_TRY IT_
The required output is the lines below from the line containing "hall d (List.mem_cons_of_mem _ hd)" to the line containing "theorem Memory.wf_nil : Memory.wf", inclusive, retyped exactly. No other lines belong in it.

┄┄┄┄┄┄┄┄┄┄┄┄┄┄┄┄┄┄┄┄

-- ==== Sys2Proof/Laws/Memory.lean ====
section
/-! SUPPORT. Laws of data memory: a read after a write, writes of many bytes, little-endian reads, and the canonical form. None needs the
canonical form as a hypothesis except the ones that state it. -/

namespace Sys2Proof.Machine

@[simp] theorem Memory.get_nil (a : Nat) : Memory.get [] a = unlisted := rfl

theorem Memory.get_cons (c : Host.Cell) (m : Memory) (a : Nat) :
    Memory.get (c :: m) a = if c.1 = a then c.2 else Memory.get m a := rfl

theorem Memory.get_filter (m : Memory) (a b : Nat) :
    Memory.get (m.filter (fun c => c.1 != a)) b = if b = a then unlisted else Memory.get m b := by
  induction m with
  | nil => simp
  | cons c m ih =>
    by_cases hc : c.1 = a
    · simp only [List.filter_cons, hc, bne_self_eq_false, Bool.false_eq_true, if_false, ih]
      by_cases hb : b = a
      · simp [hb]
      · simp [hb, Memory.get_cons, hc, Ne.symm hb]
    · have : (c.1 != a) = true := by simpa using hc
      simp only [List.filter_cons, this, if_true, Memory.get_cons, ih]
      by_cases hb : b = a
      · simp [hb, hc]
      · simp [hb]

theorem Memory.get_insert (m : Memory) (x : Host.Cell) (a : Nat) (h : ∀ c ∈ m, c.1 ≠ x.1) :
    Memory.get (Memory.insert m x) a = if x.1 = a then x.2 else Memory.get m a := by
  induction m with
  | nil => rfl
  | cons c m ih =>
    simp only [Memory.insert]
    split
    · rfl
    · rw [Memory.get_cons, ih fun d hd => h d (List.mem_cons_of_mem _ hd), Memory.get_cons]
      by_cases hc : c.1 = a
      · have := h c (List.mem_cons_self ..)
        simp [hc, show x.1 ≠ a by rw [← hc]; exact Ne.symm this]
      · simp [hc]

/-- A read after a write of one byte: the byte written there, every other byte as before. -/
theorem Memory.get_put (m : Memory) (a : Nat) (b : Byte) (a' : Nat) :
    Memory.get (Memory.put m a b) a' = if a' = a then b else Memory.get m a' := by
  unfold Memory.put
  by_cases hb : b = unlisted
  · simp only [hb, if_true, Memory.get_filter]
  · simp only [hb, if_false]
    rw [Memory.get_insert _ _ _ (by simp), Memory.get_filter]
    by_cases h : a' = a
    · simp [h]
    · simp [h, Ne.symm h]

@[simp] theorem Memory.get_put_same (m : Memory) (a : Nat) (b : Byte) :
    Memory.get (Memory.put m a b) a = b := by simp [Memory.get_put]

theorem Memory.get_put_ne (m : Memory) {a a' : Nat} (b : Byte) (h : a' ≠ a) :
    Memory.get (Memory.put m a b) a' = Memory.get m a' := by simp [Memory.get_put, h]

@[simp] theorem Memory.store_nil (m : Memory) : Memory.store m [] = m := rfl

theorem Memory.store_cons (m : Memory) (c : Host.Cell) (l : List Host.Cell) :
    Memory.store m (c :: l) = Memory.store (Memory.put m c.1 c.2) l := rfl

/-- A byte no write of `l` goes to is as before. -/
theorem Memory.get_store_of_notMem (m : Memory) (l : List Host.Cell) (a : Nat) (h : ∀ c ∈ l, c.1 ≠ a) :
    Memory.get (Memory.store m l) a = Memory.get m a := by
  induction l generalizing m with
  | nil => rfl
  | cons c l ih =>
    rw [Memory.store_cons, ih _ fun d hd => h d (List.mem_cons_of_mem _ hd)]
    exact Memory.get_put_ne _ _ (Ne.symm (h c (List.mem_cons_self ..)))

/-- A byte to which some write of `l` goes, all of them with the value `b`, holds `b` after. -/
theorem Memory.get_store_of_mem (m : Memory) (l : List Host.Cell) (a : Nat) (b : Byte)
    (hex : ∃ c ∈ l, c.1 = a) (hall : ∀ c ∈ l, c.1 = a → c.2 = b) :
    Memory.get (Memory.store m l) a = b := by
  induction l generalizing m with
  | nil => obtain ⟨c, hc, _⟩ := hex; cases hc
  | cons c l ih =>
    rw [Memory.store_cons]
    by_cases hl : ∃ d ∈ l, d.1 = a
    · exact ih _ hl fun d hd => hall d (List.mem_cons_of_mem _ hd)
    · have hn : ∀ d ∈ l, d.1 ≠ a := fun d hd he => hl ⟨d, hd, he⟩
      rw [Memory.get_store_of_notMem _ _ _ hn]
      obtain ⟨d, hd, he⟩ := hex
      rcases List.mem_cons.1 hd with rfl | hd'
      · subst he
        simpa using hall d (List.mem_cons_self ..) rfl
      · exact absurd he (hn d hd')

/-! The canonical form. -/

theorem Memory.wf_nil : Memory.wf [] := ⟨List.Pairwise.nil, by simp⟩

theorem Memory.mem_insert (m : Memory) (x c : Host.Cell) :
    c ∈ Memory.insert m x ↔ c = x ∨ c ∈ m := by
  induction m with
  | nil => simp [Memory.insert]
  | cons d m ih =>
    simp only [Memory.insert]
    split
    · simp
    · simp only [List.mem_cons, ih]
      tauto

theorem Memory.wf_insert (m : Memory) (x : Host.Cell) (hm : Memory.wf m) (hne : ∀ c ∈ m, c.1 ≠ x.1)
    (hx : x.2 ≠ unlisted) (ha : x.1 < addrSpace) : Memory.wf (Memory.insert m x) := by
  refine ⟨?_, fun c hc => ?_⟩
  · obtain ⟨hp, -⟩ := hm
    induction m with
    | nil => simp [Memory.insert]
    | cons c m ih =>
      rw [List.pairwise_cons] at hp
      simp only [Memory.insert]
      split
      · rename_i hlt
        refine List.pairwise_cons.2 ⟨fun d hd => ?_, List.pairwise_cons.2 hp⟩
        rcases List.mem_cons.1 hd with rfl | hd
        · exact hlt
        · exact hlt.trans (hp.1 d hd)
      · rename_i hnlt
        refine List.pairwise_cons.2 ⟨fun d hd => ?_, ih (fun d hd => hne d (List.mem_cons_of_mem _ hd)) hp.2⟩
        rcases (Memory.mem_insert m x d).1 hd with rfl | hd
        · have := hne c (List.mem_cons_self ..)
          omega
        · exact hp.1 d hd
  · rcases (Memory.mem_insert m x c).1 hc with rfl | hc
    · exact ⟨hx, ha⟩
    · exact hm.2 c hc

theorem Memory.wf_filter (m : Memory) (p : Host.Cell → Bool) (hm : Memory.wf m) : Memory.wf (m.filter p) :=
  ⟨hm.1.filter _, fun c hc => hm.2 c (List.mem_filter.1 hc).1⟩

/-- A write keeps the canonical form. -/
theorem Memory.wf_put (m : Memory) (a : Nat) (b : Byte) (hm : Memory.wf m) (ha : a < addrSpace) :
    Memory.wf (Memory.put m a b) := by
  unfold Memory.put
  by_cases hb : b = unlisted
  · simpa [hb] using Memory.wf_filter m _ hm
  · simpa [hb] using Memory.wf_insert _ (a, b) (Memory.wf_filter m _ hm) (by simp) hb ha

/-- Writes inside the address space keep the canonical form. -/
theorem Memory.wf_store (m : Memory) (l : List Host.Cell) (hm : Memory.wf m) (hl : ∀ c ∈ l, c.1 < addrSpace) :
    Memory.wf (Memory.store m l) := by
  induction l generalizing m with
  | nil => exact hm
  | cons c l ih =>
    exact ih _ (Memory.wf_put _ _ _ hm (hl c (List.mem_cons_self ..))) fun d hd => hl d (List.mem_cons_of_mem _ hd)

/-! Little-endian accesses. -/

theorem Memory.number_congr {m m' : Memory} {a a' n : Nat}
    (h : ∀ i < n, Memory.get m (a + i) = Memory.get m' (a' + i)) :
    Memory.number m a n = Memory.number m' a' n := by
  induction n with
  | zero => rfl
  | succ n ih =>
    simp only [Memory.number]
    rw [ih fun i hi => h i (by omega), h n (by omega)]

/-- A read depends on its own bytes only. -/
theorem memRead_congr {m m' : Memory} {a a' n : Nat}
    (h : ∀ i < n, Memory.get m (a + i) = Memory.get m' (a' + i)) : memRead m a n = memRead m' a' n := by
  unfold memRead; rw [Memory.number_congr h]

theorem readSigned_congr_bytes {m m' : Memory} {a n : Nat}
    (h : ∀ i < n, Memory.get m (a + i) = Memory.get m' (a + i)) : (memRead m a n).toInt = (memRead m' a n).toInt := by
  rw [memRead_congr h]

theorem Memory.number_eq_mod (m : Memory) (a n x : Nat)
    (h : ∀ i < n, (Memory.get m (a + i)).toNat = x / 2 ^ (8 * i) % 2 ^ 8) :
    Memory.number m a n = x % 2 ^ (8 * n) := by
  induction n with
  | zero => simp [Memory.number, Nat.mod_one]
  | succ n ih =>
    rw [Memory.number, ih fun i hi => h i (by omega), h n (by omega), show 8 * (n + 1) = 8 * n + 8 by ring,
      pow_add, Nat.mod_mul]
    ring

/-- If the bytes from `a` are those of `v`, lowest first, reading them gives `v` (R62). -/
theorem memRead_eq_of_bytes (m : Memory) (a n : Nat) (v : BitVec (8 * n))
    (h : ∀ i < n, Memory.get m (a + i) = v.extractLsb' (8 * i) 8) : memRead m a n = v := by
  apply BitVec.eq_of_toNat_eq
  unfold memRead
  rw [BitVec.toNat_ofNat, Memory.number_eq_mod m a n v.toNat]
  · simp [Nat.mod_eq_of_lt v.isLt]
  · intro i hi
    rw [h i hi, BitVec.extractLsb'_toNat, Nat.shiftRight_eq_div_pow]

theorem Memory.number_lt (m : Memory) (a n : Nat) : Memory.number m a n < 2 ^ (8 * n) := by
  induction n with
  | zero => simp [Memory.number]
  | succ n ih =>
    have hb : (Memory.get m (a + n)).toNat < 2 ^ 8 := (Memory.get m (a + n)).isLt
    rw [Memory.number, show 8 * (n + 1) = 8 * n + 8 by ring, pow_add]
    nlinarith [Nat.two_pow_pos (8 * n)]

theorem memRead_toNat (m : Memory) (a n : Nat) : (memRead m a n).toNat = Memory.number m a n := by
  simp [memRead, Nat.mod_eq_of_lt (Memory.number_lt m a n)]

@[simp] theorem memRead_one (m : Memory) (a : Nat) : memRead m a 1 = Memory.get m a := by
  apply BitVec.eq_of_toNat_eq
  rw [memRead_toNat]
  simp [Memory.number]

theorem mem_cellsLE (a n : Nat) (v : BitVec (8 * n)) (c : Host.Cell) :
    c ∈ cellsLE a n v ↔ ∃ i < n, c = (a + i, v.extractLsb' (8 * i) 8) := by
  simp only [cellsLE, List.mem_map, List.mem_range]
  constructor <;> rintro ⟨i, hi, h⟩ <;> exact ⟨i, hi, h.symm⟩

end Sys2Proof.Machine
end

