/-- An abandoned command leaves every byte outside its OUT and SCR regions as it was (R241). -/
theorem get_resetEngine_outside {s : State} {a : Nat}
    (ha : ∀ r ∈ s.eng.regions, r.written = true → ¬ (r.base ≤ a ∧ a < r.base + r.len)) :
    Memory.get (resetEngine s).mem a = Memory.get s.mem a := by
  cases hphase : s.eng.phase with
  | idle => rw [resetEngine_mem_of_idle hphase]
  | run =>
    rw [resetEngine, if_pos (Engine.busy_of_run hphase)]
    exact get_unspecify_outside _ _ _ _ ha

/-! The reset of the moving engine as a step (R240, R250). -/

theorem step_reset_self {s : State} {rest : List Input} (hin : s.inputs = .reset s.eng.base :: rest) :
    step s = if s.eng.busy && conflictsRunning s s.eng.regions then .refused .enginesConflict
      else .next (resetEngine { s with inputs := rest }) := by
  rw [step_of_inputs_cons hin, serve, focus_base_self { s with inputs := rest }]
  rfl

/-- Regions apart from those of every running engine, wherever one of the two is written, conflict with none (R82). -/
theorem conflictsRunning_eq_false_of_apart {s : State} {rs : List Region}
    (h : ∀ e ∈ s.others, e.phase = .run → ∀ r ∈ rs, ∀ t ∈ e.regions,
      (r.written = true ∨ t.written = true) → r.overlaps t = false) :
    conflictsRunning s rs = false := by
  rw [Bool.eq_false_iff, Ne, conflictsRunning_eq_true_iff]
  rintro ⟨e, he, hrun, r, hr, t, ht, hwritten, hoverlap⟩
  exact absurd hoverlap (by simp [h e he hrun r hr t ht hwritten])

/-- Settles O11: the step is `resetEngine` unless the running command conflicts with one on another engine, and `resetEngine` leaves
the engine as `Engine.reset`. -/
theorem resetInputResetsEngine : Obligations.ResetInputResetsEngine := by
  intro s rest hin
  rw [step_reset_self hin]
  constructor
  · intro hfree
    have hpass : ¬ (s.eng.busy && conflictsRunning s s.eng.regions) = true := by
      rcases hfree with hidle | hapart
      · simp [Engine.busy_of_idle hidle]
      · simp [conflictsRunning_eq_false_of_apart hapart]
    refine ⟨resetEngine { s with inputs := rest }, if_neg hpass, fun r => ?_, ?_, ?_, ?_, resetEngine_others _, resetEngine_inputs _,
      fun hidle => resetEngine_mem_of_idle hidle, fun _ ha => get_resetEngine_outside ha⟩ <;> rw [resetEngine_eng]
    · exact Engine.read_reset _ r
    all_goals rfl
  · rintro ⟨hrun, hconflict⟩
    exact if_pos (by rw [Engine.busy_of_run hrun, (conflictsRunning_eq_true_iff ..).2 hconflict]; rfl)

/-- Settles O12: the START is accepted with CMD = 0 (`startAccepted`), whose operation code 0 is reserved
(`reservedEncodingsIllegal`). -/
theorem startAfterResetIsIllegal : Obligations.StartAfterResetIsIllegal := by
  intro s v hreset hstart hin
  have hidle : s.eng.phase = .idle := by rw [hreset]; rfl
  obtain ⟨t, hstep, ht, heng, -⟩ := startAccepted s v [] hin
  have hrun : t.eng.phase = .run := by rw [heng hstart hidle]
  have hcmd : t.eng.cmd = 0#32 := by rw [heng hstart hidle, hreset]; rfl
  have hnil : t.inputs = [] := by rw [ht]
  have hmem : t.mem = s.mem := by rw [ht]
  have hend : step t = .next (failed t .illegalCommand 1#32 0#32) :=
    (reservedEncodingsIllegal t hnil hrun).1 (.inl (by rw [hcmd]; rfl))
  exact ⟨t, _, hstep, hrun, hend, rfl, rfl, rfl, rfl, rfl, rfl, hmem⟩

end Sys2Proof.Machine
end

┄┄┄┄┄┄┄┄┄┄┄┄┄┄┄┄┄┄┄┄

_EXERCISE SOLUTION_
    · exact ih _ hl fun d hd => hall d (List.mem_cons_of_mem _ hd)
    · have hn : ∀ d ∈ l, d.1 ≠ a := fun d hd he => hl ⟨d, hd, he⟩
      rw [Memory.get_store_of_notMem _ _ _ hn]
      obtain ⟨d, hd, he⟩ := hex
      rcases List.mem_cons.1 hd with rfl | hd'
      · subst he
        simpa using hall d (List.mem_cons_self ..) rfl
      · exact absurd he (hn d hd')

/-! The canonical form. -/

theorem Memory.wf_nil : Memory.wf [] := ⟨List.Pairwise.nil, by simp⟩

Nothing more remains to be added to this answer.